My feeling is that will be called when the government feels that the gloss about rallying around the flag and trying to get through the pandemic is starting to wear off within the electorate.

Scott Morrison does have very high personal approval ratings, but that’s not translating into support for the Liberal Party, which is still running at 50–50 with the Labor Party in the two-party preferred voting.

Many political commentators, they’re suggesting Labor just needs to forget about the next election, it’s already done and dusted, it’s all over, bar the shouting, and it needs to start worrying about the election after that. And if we keep to the standard political timetable, that will mean the 2025 election, or 13 years of an incredibly incompetent government.

No election is unwinnable, it’s not done and dusted until all the votes in that election have been counted.
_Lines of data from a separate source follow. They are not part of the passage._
-- ==== Sys2Proof/Machine/Recording.lean ====
section
/-! DEFINITION. The history stage and the words of a history record (R107 to R114). -/

namespace Sys2Proof.Machine

/-- What the record of this computation holds of a roller (R108). -/
def State.rollerRecord (s : State) (r : Chan) : RollerRecord :=
  { v := (s.acq.get r).v
    e := if (s.rollerRef.get r).included then (s.rollerRef.get r).e else 0
    qOut := (s.torque.get r).qOut
    written := (s.composer.get r).lastWritten
    stale := (s.acq.get r).staleFlag
    included := (s.rollerRef.get r).included
    clamped := (s.torque.get r).clamped
    substituted := (s.composer.get r).phase != .off }

/-- The record of this computation (R108). -/
def State.cycleRecord (s : State) : CycleRecord := ⟨s.timer.cycleCount, Quad.ofFn s.rollerRecord⟩

/-- The ring with a record added as the newest, the oldest removed first when 64 are held (R109). -/
def addRecord (ring : List CycleRecord) (c : CycleRecord) : List CycleRecord :=
  (if Config.ringCapacity ≤ ring.length then ring.drop 1 else ring) ++ [c]

/-- The buffer after a history stage (R109). -/
def History.record (h : History) (c : CycleRecord) : History :=
  match h.state with
  | .recording => { h with ring := addRecord h.ring c }
  | .postTrigger =>
    { ring := addRecord h.ring c
      state := if h.remainder - 1 = 0 then .frozen else .postTrigger
      remainder := h.remainder - 1 }
  | .frozen => h

/-- The history stage (R109). -/
def State.historyStage (s : State) : State := s.withHistory (s.history.record s.cycleRecord)

/-- REARM (R113). -/
def History.rearm (_h : History) : History := History.reset

/-- A roller's flag value in word 17 (R108). -/
def RollerRecord.flags (c : RollerRecord) : Nat :=
  bitValue c.stale 0 + bitValue c.included 1 + bitValue c.clamped 2 + bitValue c.substituted 3

/-- The first 18 of a record's 32 words; words 18 to 31 are 0 (R108). -/
def CycleRecord.words (c : CycleRecord) : List Word :=
  c.count :: (channels.flatMap fun r =>
    [word (c.rollers.get r).v, word (c.rollers.get r).e, word (c.rollers.get r).qOut, word (c.rollers.get r).written]) ++
  [wordOfNat (channels.map fun r => (c.rollers.get r).flags * 16 ^ r.val).sum]

/-- Word `i` of object HISTORY (R114): 0 past the records held. -/
def State.historyWord (s : State) (i : Nat) : Word :=
  match s.history.ring[i / 32]? with
  | some c => c.words.getD (i % 32) 0
  | none => 0

end Sys2Proof.Machine
end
Commentators always look at the political horizon, they look into the future and they can’t imagine that it can change.

They said that John Howard was going to be in office for another decade after the 2004 election victory – he actually lost in 2007, the election after that. They also said that Malcolm Turnbull was going to be remaining as Prime Minister until the year 2031. That also didn’t happen.

DL: We can’t trust polls – the last election where every analyst just about claimed that Labor would have to win. And if you look at the polls, that was correct. But the polls were wrong.

It’s like Britain – the polls in the British Parliament have been wrong. America, they’re saying that Joe Biden is 10 and 12 and 20 points ahead. I don’t believe it.

I believe he’s ahead and I believe he’s probably the better candidate, but I don’t believe the polls. A lot of Opposition Leaders and trailing Prime Ministers have said the only poll that counts is the election

EJ: As we like to say, opinion polls are very good at predicting the past and current electoral behaviour. But they’re not so good at predicting the future.

There’s not many opinion polls being published in Australia at the moment, and there’s good reason for that – they got it so wrong in the May 2019 federal election.

But still the few polls that we are receiving, that’s the only electoral assessment that we have available to us, unless we look at historical factors for determining what might happen at the next election.

A normal half-Senate election can’t be called until August 2021, the government can run as late as June 2022. But whenever it’s held, it will get down to the respective political and economic narratives that have been put out there and which ones the electorate finds more believable and more acceptable.

But whatever the case is, there is still a long, long way to go before the next election, and the result at that next election will determine whether we look back at this period of time and decide whether it was the ‘COVID recession’ or the ‘Morrison recession’.

DL: I don’t think history is going to be very kind to this era of Australian politics, but we’ll see.